Central Asia

The Price of the Portuguese, this Salazar with a Slavic name

Without emotion, without outrage or trembling, without rage or a sense of justice, I want to consider the following question:

Is ending war as we have known it worth the price of Portugal?

Or, to put it more bluntly, in terms that may make your heart race and your forehead sweat blood:

Is Portugal falling off the map an acceptable price to pay for world peace.

I assume you have stopped laughing.

But the Portuguese are real people, too. There are some serious prices that may have to be paid — on their end

Is the end of wars as we have known them worth the economic dislocation of no longer accepting Portuguese raw materials?
Is the end of wars as we have known them worth visa restrictions on the free movement of overseas Portuguese?
Is the end of wars as we have known them worth a couple of al Qaeda strikes on Lisbon?

In these questions, we see the human cost. We recognize that the Portugue share our basic humanity, we understand how expensive education can be, and we curse this fallen world.

OK, one more:

Is the end of war as we have known it worth a Cold War with Portugal?

I guess you are laughing again.

This is the dilemma we face in responding to Russia’s invasion of Georgia, it’s resumption of war as a means of diplomacy. Moscow — that gap capital temporarily on par with Lisbon due to high oil prices — must be stopped. Not because it is Russia — though Russia certainly is an inherently destabilizing country –nor because it invaded a Core country — though Georgia but not Russia is in the WTO — but because it uses war as a method of diplomacy.

When people try to scare with you a new “Cold War,” they are stuck in the past.
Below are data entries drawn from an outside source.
/-- FUNCTION_READY: a configured function whose condition holds comes into service and announces READY (R83, R85, R90). -/
def execFunctionReady (fn : BitVec 8) (idx : BitVec 16) (s : State) : Host.Outcome State Fault Refusal :=
  let f := fn.toNat
  let i := idx.toNat
  doIf (up s && (fnConfigured s).contains (fnKey f i) && decide (i < 256) && !fnReady s f i && fnCond s f i) s
    (fnFollow (becomeReady (fnStart s f i) f i) f i)

/-! The READY deadline (R90). -/

/-- The hold of a point marked at the deadline: FLT active, its TRANSITION_SEQ going on from the replica's (R90, R327). -/
def markHold (s : State) (p : Nat) (a : AlarmSt) : AlarmSt :=
  let seq := match tget s.canvas.replica p with
    | some r => if tseqNewer r.seq a.seq then r.seq else a.seq
    | none => a.seq
  let b := { a with seq := seq }
  if bit (cfgLimLimitEnable s p) 6 then
    b.mapConds fun n c => if n = 6 then { c with raw := true, active := true, held := false } else c
  else b

/-- A local point not yet evaluated at the deadline: BAD, FLT raised with cause NOT_READY (R90). -/
def markPoint (s : State) (p : Nat) : State := match tget s.points p with
  | none => s
  | some l =>
    if l.evaluated || l.byDuty then s
    else
      let t := stampNow s
      let c := changeEvents l.alarm (markHold s p l.alarm)
      let s1 := s.modPoint p fun l => { l with
        marked := true, alarm := { c.1 with stateWord := Pair.mk0 (stateWordOf c.1) }
        pub := { l.pub with
          quality := Pair.mk0 (qualityWord 1 false (sourceOf s p l 0).suspect 3), cycle := t.cycle, opMs := t.ms, wall := t.wall
          wallQ := t.q } }
      let s2 := emitAlarms p t false (trail l.alarm c.1 c.2) (publishState s1 p)
      publishDelta (refreshGroup s2 (groupOf s p)) p

/-- A group not yet READY at the deadline announces READY with its marked points counted (R90). -/
def markGroup (s : State) (g : Nat) : State :=
  if fnReady s 5 g then s
  else
    let n := (s.points.filter fun e => !e.2.byDuty && e.2.marked && decide (groupOf s e.1 = g)).length
    becomeReady (s.modFn (fnKey 5 g) fun f => { f with notStarted := n }) 5 g

/-- The record of a function not READY at the deadline (R90, R490). -/
def lateRec (s : State) (k : Nat) : State :=
  if (fnAt s k).ready then s else stage s (mkRec s .d 0x43 (subj s 3 k) 0 [])

/-- READY_DEADLINE_EXPIRY (R81, R90). -/
def execReadyDeadlineExpiry (s : State) : Host.Outcome State Fault Refusal :=
  doIf (up s && !s.sys.deadlinePassed && decide ((cfgIdReadyDeadline s).toNat ≤ s.sys.msSince.toNat)) s
    (let s0 : State := { s with sys := { s.sys with deadlinePassed := true } }
     if startComplete s0 then s0
     else
       let s1 := (s0.points.map Prod.fst).foldl markPoint s0
       let n := (s1.points.filter fun e => !e.2.byDuty && e.2.marked).length
       let s2 : State := { s1 with sys := { s1.sys with notStarted := w32 n, phase := .nor } }
       let s3 := (if s2.cfg.absent then [] else ownGroups s2).foldl markGroup s2
       let s4 := (fnConfigured s3).foldl lateRec s3
       let s5 := sysRaise s4 0x01
       startDone (if allReady s5 then sysClear s5 0x01 else s5) .completeLate)

end Sys2Proof.Machine
end

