-- ==== Sys2Proof/Machine/Perf.lean ====
section
/-! DEFINITION. The meanings of the performance counter unit's commands (R549 to R563). -/

namespace Sys2Proof.Machine
open Sys2Proof

/-- SAMPLER_WRAP: counter k reaches its wrap by events that no command of the node raises (R549 to R554). -/
def execSamplerWrap (k : Fin 16) (extra : Word) (src : SampleSrc) (s : State) : Host.Outcome State Fault Refusal :=
  let ev := (samplerAt s k).event.toNat
  doIf (up s && samplerRuns s k) s
    (match chainHigh s k with
     | some h =>
       if (samplerAt s h).count = 0xFFFFFFFF then samplerWrapAt s h ev extra src
       else (s.modSampler h fun c => { c with count := c.count + 1 }).modSampler k fun c => { c with count := extra }
     | none =>
       if isChainHigh s k then
         samplerWrapAt s k (samplerAt s ⟨(k.val + 1) % 16, by omega⟩).event.toNat extra src
       else samplerWrapAt s k ev extra src)

/-- SAMPLER_SELECT of counter k written (R549, R563). -/
def writeSelect (s : State) (k : Fin 16) (w : Word) : State :=
  s.modSampler k fun c => { c with enable := bit w 31, chain := bit w 30, sample := bit w 29, event := w.extractLsb' 0 16 }

/-- SAMPLER_SELECT_WRITE (R549, R563). -/
def execSamplerSelectWrite (r : Req) (k : Fin 16) (w : Word) (s : State) : Host.Outcome State Fault Refusal :=
  doIf (may s r 2) s (writeSelect s k w)

/-- COUNT of counter k written with the words of one message from its address upwards (R560). -/
def writeCount (s : State) (k : Fin 16) (ws : List Word) : State :=
  if isChainHigh s k then
    match ws with
    | hi :: lo :: _ =>
      let l : Fin 16 := ⟨(k.val + 1) % 16, by omega⟩
      (s.modSampler k fun c => { c with count := hi, wrapped := false }).modSampler l fun c =>
        { c with count := lo, wrapped := false }
    | _ => s
  else if (chainHigh s k).isSome then s
  else match ws with
    | v :: _ => s.modSampler k fun c => { c with count := v, wrapped := false }
    | [] => s

/-- COUNT_WRITE (R560). -/
def execCountWrite (r : Req) (k : Fin 16) (ws : List Word) (s : State) : Host.Outcome State Fault Refusal :=
  doIf (may s r 2) s (writeCount s k ws)

/-- Every WRAPPED of both kinds cleared (R547, R551, R563). -/
def clearWrapsAll (s : State) : State :=
  { s with perf := { s.perf with
      ctrs := tmap s.perf.ctrs fun _ c => { c with wrapped := false }
      samplers := s.perf.samplers.map fun c => { c with wrapped := false } } }

/-- CLEAR_WRAPS (R563). -/
def execClearWraps (r : Req) (s : State) : Host.Outcome State Fault Refusal := doIf (may s r 2) s (clearWrapsAll s)

/-- A multiple of DUMP_PERIOD_S of OP_MS has been reached since the last one that fell due, with the section in effect; none
falls due with DUMP_PERIOD_S 0 (R555, R561). -/
def dumpDue (s : State) : Bool :=
  let p := (cfgCtrDumpPeriodS s).toNat * 1000
  fnReady s 0xA 0 && s.bkup.timeKnown && decide (p ≠ 0) && decide (s.perf.dumpAt / p < opMs s / p)

/-- DUMP_PERIODIC (R555, R556). -/
def execDumpPeriodic (s : State) : Host.Outcome State Fault Refusal :=
  doIf (up s && dumpDue s) s (captureDump { s with perf := { s.perf with dumpAt := opMs s } } 1)

/-- DUMP_NOW (R555, R563). -/
def execDumpNow (r : Req) (s : State) : Host.Outcome State Fault Refusal := doIf (may s r 1) s (captureDump s 2)

/-- A message of type 0x27 to each subscriber of DUMP_FEED (R557). -/
def sendDumpFeed (s : State) (payload : List Word) : State :=
  (subscribers s 0x90100023).foldl (fun s m => sendTo s m 0xFE 3 0x27 payload) s

/-- The three parts of a dump sent (R557). -/
def sendDump (s : State) (d : Dump) : State := (List.range 3).foldl (fun s p => sendDumpFeed s (dumpPart d p)) s

/-- Parts of up to 22 of the records given, each with its prefix (R557). -/
def sampleParts (s : State) (recs : List (List Word)) : List (List Word) :=
  let n := (recs.length + 21) / 22
  (List.range n).map fun p =>
    let part := (recs.drop (22 * p)).take 22
    dumpPrefix 2 p n part.length ((part.headD []).getD 1 0) (recCycle s) 0 (recMs s)
      (Config.subTicks s.perf.sampleSeq.toNat) ++ part.flatten

/-- The samples that wait, oldest first. -/
def waitingSamples (s : State) : List (List Word) := (s.perf.sampleRing.take s.perf.waiting).reverse

/-- COUNTER_DUMP: the waiting samples where there are any, else the oldest dump not yet sent, in parts to DUMP_FEED
(R557). -/
def execCounterDump (s : State) : Host.Outcome State Fault Refusal :=
  doIf (up s) s
    (if s.perf.waiting = 0 then
       match s.perf.unsent with
       | 0 => s
       | n + 1 =>
         let t := match s.perf.dumps[n]? with
           | some d => sendDump s d
           | none => s
         { t with perf := { t.perf with unsent := n } }
     else
       let t := (sampleParts s (waitingSamples s)).foldl sendDumpFeed s
       { t with perf := { t.perf with waiting := 0 } })

/-- RESEND_DUMP written: the dump is sent again if still in the ring (R558). -/
def resend (s : State) (seq : Word) : State := match s.perf.dumps.find? fun d => d.seq == seq with
  | some d => sendDump s d
  | none => s

/-- RESEND_DUMP (R558, R562). -/
def execResendDump (r : Req) (seq : Word) (s : State) : Host.Outcome State Fault Refusal :=
  doIf (may s r 1) s (resend s seq)

end Sys2Proof.Machine
end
Portugal is not able to engage is in a cold war. Neither is Russia, because Russia is as weak as Portugal.

Rather, Russia’s invasion of Georgia is another case of a Gap state invading a Core one. Core states generate wealth. Gap states take it. Russia is behaving like so many other Gap states.

Fight Russia. Either remove this Salazar with a Slavic name , or leave him in office long enough to finish destroying Russia.

Similar Posts

8 thoughts on “The Price of the Portuguese, this Salazar with a Slavic name
  1. Yup, so a Saddam Hussein with nukes.

    The Hussein analogy is important to emphasize Putin’s mix of successes (Destroying domestic opposition) and failures (destroying his country’s soft power).

    The Portugal analogy is important to emphasize the certain scale of this problem. Containing Iraq hardly wrecked globalization.

  2. Jay,

    What plausible effect does Portugal have on Europe’s energy policies?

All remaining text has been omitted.